If you have a related question, please click the "Ask a related question" button in the top right corner. The newly created question will be automatically linked to this question.

Compiler/TMS320F28069F: RPTB GPIO

Part Number: TMS320F28069F
Other Parts Discussed in Thread: TMS320F28379D

Tool/software: TI C/C++ Compiler

Hi,

We try to drive the GPIO as a parallel bus (as fast as possible) by reading a table, the code is simple :

for(j=0;j<30;j++)
{
        GpioDataRegs.GPADAT.all    = tab[j];
}

with this code we get 2MHz max probably because of the loop overhead.

By unrolling the loop manually, we get about 22MHz

At this moment, we thought that RPTB would help because the number of cycles is a constant (30 in this case)

We tried with different optimization levels, but the precious RPTB instruction doesn't appear.

- Do you know why ?

- How to force this instruction to be used in C ?

Regards,

Marc

  • For the source file which contains this loop, please follow the directions in the article How to Submit a Compiler Test Case.

    Thanks and regards,

    -George

  • The code is based on TI GPIO example, there is a small modification to update the GPIO port by going through a table.

    Compiler version : v20.2.1.LTS

    Optimisation : lvl3, speed vs size : 5 (max) floating point : relaxed

    but I tried many different levels with the same result.

    Here is the .pp file zipped.

    1411.Example_2806xGpioToggle.zip

  • Thank you for submitting a test case.  

    Part of the problem is that the loop control variable j ...

    for(j=0;j<30;j++)

    ... is a global variable.  Within the function, add a local variable also called j ...

        int j;

    If you build with --opt_level=3 --opt_for_speed=5, then the compiler completely unrolls the loop.  That may solve your problem.

    I also built with just --opt_level=3.  In that case, the generated code is wrong.  I filed the entry EXT_EP-9940 to have this investigated.  You are welcome to follow it with the link below in my signature.  Please see that entry for the details.

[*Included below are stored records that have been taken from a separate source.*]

-- ==== Sys2Proof/Machine/Flags.lean ====
section
/-! DEFINITION. Flags and conditions: the flag array (R24, R223), the condition tree (R118 to R121), stage predicates (R105, R158),
and the objects that count completions: barrier objects (R235, R236) and rings (R247 to R250), as functions on their bytes. -/

namespace Sys2Proof.Machine

/-! ## The flag array -/

/-- The flag word fN of a store (R24). -/
def rdFlag (m : Cells 8) (n : Nat) : W32 := BitVec.ofNat 32 (rdLE m (4 * n) 4)
/-- Write a flag of a core (R223, R224). -/
def setFlag (c : CoreId) (n : Nat) (v : W32) (s : State) : State := csWrite c (4 * n) (toBytes 4 v.toNat) s
/-- Increment a flag of a core (R231, R381). -/
def incFlag (c : CoreId) (n : Nat) (s : State) : State := setFlag c n (rdFlag (s.core c).store n + 1) s

/-! ## Loops, stage predicates and the tree -/

/-- A code address lies in a level's body. -/
def Level.has (l : Level) (pc : W32) : Bool := decide (l.lo.toNat ≤ pc.toNat) && decide (pc.toNat ≤ l.hi.toNat)
/-- Step 2 of an issue: pop the levels whose body does not hold the bundle (R157). A trap handler outside the interrupted
bodies keeps the levels that trap entry recorded; it pops one of them only by leaving its body (R164; log 15). -/
def popOutside (a : Arch) : List Level → List Level
  | [] => []
  | l :: r =>
    if l.has a.pc then l :: r
    else if a.inh && l.kept && !(match a.hpc with
      | some p => l.has p
      | none => false) then l :: r
    else popOutside a r
/-- The active pipelined loop of a bundle (R105). -/
def activePipe (a : Arch) : Option Level :=
  match a.loops with
  | l :: _ => if l.pipelined && l.has a.pc then some l else none
  | [] => none
/-- Stage predicate spk (R158). -/
def stagePred (a : Arch) (k : Nat) : Bool :=
  match activePipe a with
  | some l => decide (k < l.s) && decide (k ≤ l.idx) && decide (l.idx - k < l.n.toNat)
  | none => false
/-- The 23 tree shapes as preorder lists, true for a test T and false for a leaf L (Table 07.15). -/
def treeShape (n : Nat) : List Bool :=
  let T := true
  let L := false
  match n with
  | 0 => [L]
  | 1 => [T, L, L]
  | 2 => [T, T, L, L, L]
  | 3 => [T, L, T, L, L]
  | 4 => [T, T, T, L, L, L, L]
  | 5 => [T, T, L, T, L, L, L]
  | 6 => [T, T, L, L, T, L, L]
  | 7 => [T, L, T, T, L, L, L]
  | 8 => [T, L, T, L, T, L, L]
  | 9 => [T, T, T, T, L, L, L, L, L]
  | 10 => [T, T, T, L, T, L, L, L, L]
  | 11 => [T, T, T, L, L, T, L, L, L]
  | 12 => [T, T, T, L, L, L, T, L, L]
  | 13 => [T, T, L, T, T, L, L, L, L]
  | 14 => [T, T, L, T, L, T, L, L, L]
  | 15 => [T, T, L, T, L, L, T, L, L]
  | 16 => [T, T, L, L, T, T, L, L, L]
  | 17 => [T, T, L, L, T, L, T, L, L]
  | 18 => [T, L, T, T, T, L, L, L, L]
  | 19 => [T, L, T, T, L, T, L, L, L]
  | 20 => [T, L, T, T, L, L, T, L, L]
  | 21 => [T, L, T, L, T, T, L, L, L]
  | 22 => [T, L, T, L, T, L, T, L, L]
  | _ => [L]
/-- skip of R120: the rest after one complete subtree, with the tests and leaves passed; `need` subtrees are left. -/
def treeSkip : List Bool → Nat → Nat → Nat → List Bool × Nat × Nat
  | [], _, nt, nl => ([], nt, nl)
  | x :: r, need, nt, nl =>
    if need = 0 then (x :: r, nt, nl)
    else if x then treeSkip r (need + 1) (nt + 1) nl
    else treeSkip r (need - 1) nt (nl + 1)
/-- The walk of R120 from a position with `tn` tests and `ln` leaves before it. -/
def treeWalk (test : Nat → Bool) : Nat → List Bool → Nat → Nat → Nat
  | 0, _, _, ln => ln
  | _ + 1, [], _, ln => ln
  | f + 1, x :: r, tn, ln =>
    if !x then ln
    else if test tn then treeWalk test f r (tn + 1) ln
    else
      let k := treeSkip r 1 0 0
      treeWalk test f k.1 (tn + 1 + k.2.1) (ln + k.2.2)
/-- The leaf taken under a truth assignment of the tests. -/
def treeLeaf (shape : Nat) (test : Nat → Bool) : Nat := treeWalk test 10 (treeShape shape) 0 0
/-- Number of tests of a shape. -/
def treeTests (shape : Nat) : Nat := ((treeShape shape).filter id).length
/-- Number of leaves of a shape. -/
def treeLeaves (shape : Nat) : Nat := ((treeShape shape).filter (!·)).length
/-- Test field n of a tree. -/
def FT.test (f : FT) (n : Nat) : BitVec 11 :=
  match n with
  | 0 => f.test0 | 1 => f.test1 | 2 => f.test2 | _ => f.test3
/-- Leaf field n of a tree. -/
def FT.leaf (f : FT) (n : Nat) : BitVec 3 :=
  match n with
  | 0 => f.leaf0 | 1 => f.leaf1 | 2 => f.leaf2 | 3 => f.leaf3 | _ => f.leaf4
/-- The flag index of a test. -/
def testIdx (t : BitVec 11) : Nat := t.toNat % 1024
/-- The truth of a test (R118): sense 0 is true on a nonzero flag word; indices from 1016 read stage predicates. -/
def testTruth (s : State) (c : CtxId) (t : BitVec 11) : Bool :=
  let i := testIdx t
  let v := if i ≥ 1016 then stagePred (s.arch c) (i - 1016) else rdFlag (csView s c) i != 0
  v != t.getLsbD 10

/-! ## Barrier objects (Table 13.10) -/

/-- The four words of a barrier object. -/
structure Bar where
  phase : W32
  expect : W32
  arrived : W32
  pending : W32
  deriving DecidableEq, Repr
/-- Read a barrier object from its 16 bytes. -/
def Bar.ofBytes (l : List Byte) : Bar :=
  let w (k : Nat) : W32 := BitVec.ofNat 32 (Machine.ofBytes ((l.drop (4 * k)).take 4))
  ⟨w 0, w 1, w 2, w 3⟩
/-- Its bytes. -/
def Bar.toBytes (b : Bar) : List Byte :=
  Machine.toBytes 4 b.phase.toNat ++ Machine.toBytes 4 b.expect.toNat ++ Machine.toBytes 4 b.arrived.toNat ++
  Machine.toBytes 4 b.pending.toNat
/-- The completion test of R236. -/
def Bar.test (b : Bar) : Bar :=
  if b.expect.toNat ≤ b.arrived.toNat ∧ b.pending = 0 then { b with phase := b.phase ^^^ 1, arrived := 0 } else b
/-- A delivery subtracts its bytes and tests (R231, R236). -/
def Bar.deliver (b : Bar) (n : Nat) : Bar := Bar.test { b with pending := b.pending - BitVec.ofNat 32 n }
/-- Deliver bytes into the object at an address of a core's store. -/
def barDeliver (c : CoreId) (a n : Nat) (s : State) : State :=
  let a := alignDown a 16
  csWrite c a ((Bar.ofBytes (rdCells (s.core c).store a 16)).deliver n).toBytes s

/-! ## Rings (Table 13.13) -/

/-- The fields of a ring descriptor that instructions use. -/
structure Ring where
  base : Nat
  slotb : Nat
  nslot : Nat
  resv : W32
  pub : W32
  rel : W32
  pmask : W32
  rmask : W32
  deriving DecidableEq, Repr
/-- Read a ring descriptor from its 32 bytes. -/
def Ring.ofBytes (l : List Byte) : Ring :=
  let w (k n : Nat) : Nat := Machine.ofBytes ((l.drop k).take n)
  ⟨w 0 4, w 4 4, w 8 2, BitVec.ofNat 32 (w 12 4), BitVec.ofNat 32 (w 16 4), BitVec.ofNat 32 (w 20 4),
   BitVec.ofNat 32 (w 24 4), BitVec.ofNat 32 (w 28 4)⟩
/-- The bytes of the counters, from offset 0x0C. -/
def Ring.counters (r : Ring) : List Byte :=
  Machine.toBytes 4 r.resv.toNat ++ Machine.toBytes 4 r.pub.toNat ++ Machine.toBytes 4 r.rel.toNat ++
  Machine.toBytes 4 r.pmask.toNat ++ Machine.toBytes 4 r.rmask.toNat
/-- "a < b" between sequence numbers (R247). -/
def seqLt (a b : W32) : Bool := decide (1 ≤ (b - a).toNat) && decide ((b - a).toNat ≤ 2 ^ 31)
/-- Shift out the leading set bits of a mask, advancing a counter (R249). -/
def advMask : Nat → W32 → W32 → W32 × W32
  | 0, m, q => (m, q)
  | f + 1, m, q => if m.getLsbD 0 then advMask f (m >>> 1) (q + 1) else (m, q)

/-! ## Updates of objects -/

/-- What an object update comes to at the object's home: it must wait, it breaks the ring protocol, or it performs with
new bytes at an offset and a result. -/
inductive ObjRes where
  | wait
  | proto
  | done (off : Nat) (bytes : List Byte) (v : W64)
  deriving DecidableEq, Repr
/-- Bytes of the object that an update needs. -/
def objBytes : ObjOp → Nat
  | .rres | .rpub _ | .rtake _ | .rrel _ => 32
  | _ => 16
/-- The update of an object given its bytes (R236, R237, R248 to R250). -/
def objStep (l : List Byte) (o : ObjOp) : ObjRes :=
  let b := Bar.ofBytes l
  let r := Ring.ofBytes l
  match o with
  | .barinit e => .done 0 (Bar.toBytes ⟨0, e, 0, 0⟩) 0
  | .barexp n => .done 0 (Bar.toBytes (Bar.test { b with pending := b.pending + n })) 0
  | .bararr n => .done 0 (Bar.toBytes (Bar.test { b with arrived := b.arrived + 1, pending := b.pending + n })) 0
  | .barwait p => if b.phase.extractLsb' 0 1 = p then .wait else .done 0 [] 0
  | .bartst => .done 0 [] (b.phase.setWidth 64)
  | .rres =>
    if r.nslot = 0 then .proto
    else if (r.resv - r.rel).toNat ≥ r.nslot ∨ (r.resv - r.pub).toNat ≥ 32 then .wait
    else .done 12 (Ring.counters { r with resv := r.resv + 1 }) (r.resv.setWidth 64)
  | .rpub q =>
    let k := (q - r.pub).toNat
    if r.nslot = 0 ∨ !((q == r.pub || seqLt r.pub q) && seqLt q r.resv) ∨ k ≥ 32 ∨ r.pmask.getLsbD k then .proto
    else
      let m := advMask 32 (r.pmask ||| (1#32 <<< k)) r.pub
      .done 12 (Ring.counters { r with pmask := m.1, pub := m.2 }) 0
  | .rtake q => if r.nslot = 0 then .proto else if seqLt q r.pub then .done 0 [] 0 else .wait
  | .rrel q =>
    let k := (q - r.rel).toNat
    if r.nslot = 0 ∨ !((q == r.rel || seqLt r.rel q) && seqLt q r.pub) ∨ k ≥ 32 ∨ r.rmask.getLsbD k then .proto
    else
      let m := advMask 32 (r.rmask ||| (1#32 <<< k)) r.rel
      .done 12 (Ring.counters { r with rmask := m.1, rel := m.2 }) 0

end Sys2Proof.Machine
end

    I did not find a way to have the compiler use the repeat block instruction RPTB for the inner loop.  I suspect that is because the assignment in the loop is to a volatile variable.  A volatile expression, especially an assignment, often prevents compiler optimization.  Even so, I added a note to the entry I filed to look into whether it might be done in this case.

    Thanks and regards,

    -George

  • Thank you George,

    This does unroll the loop indeed, however, the frequency is not stable/even.

    I tried a basic loop:

    int N=0;
    for (N=0; N<25; N++)
    {
        b+=a*N;
    }

    222         for (N=0; N<25; N++)
    008545:   B50900A6    RPTB         #9, @AR6
            C$L1:
    008547:   2DA9        MOV          T, @AL
    008548:   761F0284    MOVW         DP, #0x284
    224             b+=a*N;
    00854a:   123C        MPY          ACC, T, @0x3c
    00854b:   723D        ADD          @0x3d, AL
    00854c:   92AC        MOV          AL, @T
    222         for (N=0; N<25; N++)
    00854d:   9C01        ADDB         AL, #1
    00854e:   7700        NOP          
    00854f:   7700        NOP          

    The instruction RPTB does appear, so you must be right, the volatile register may prevent the compilator to further optimize the code.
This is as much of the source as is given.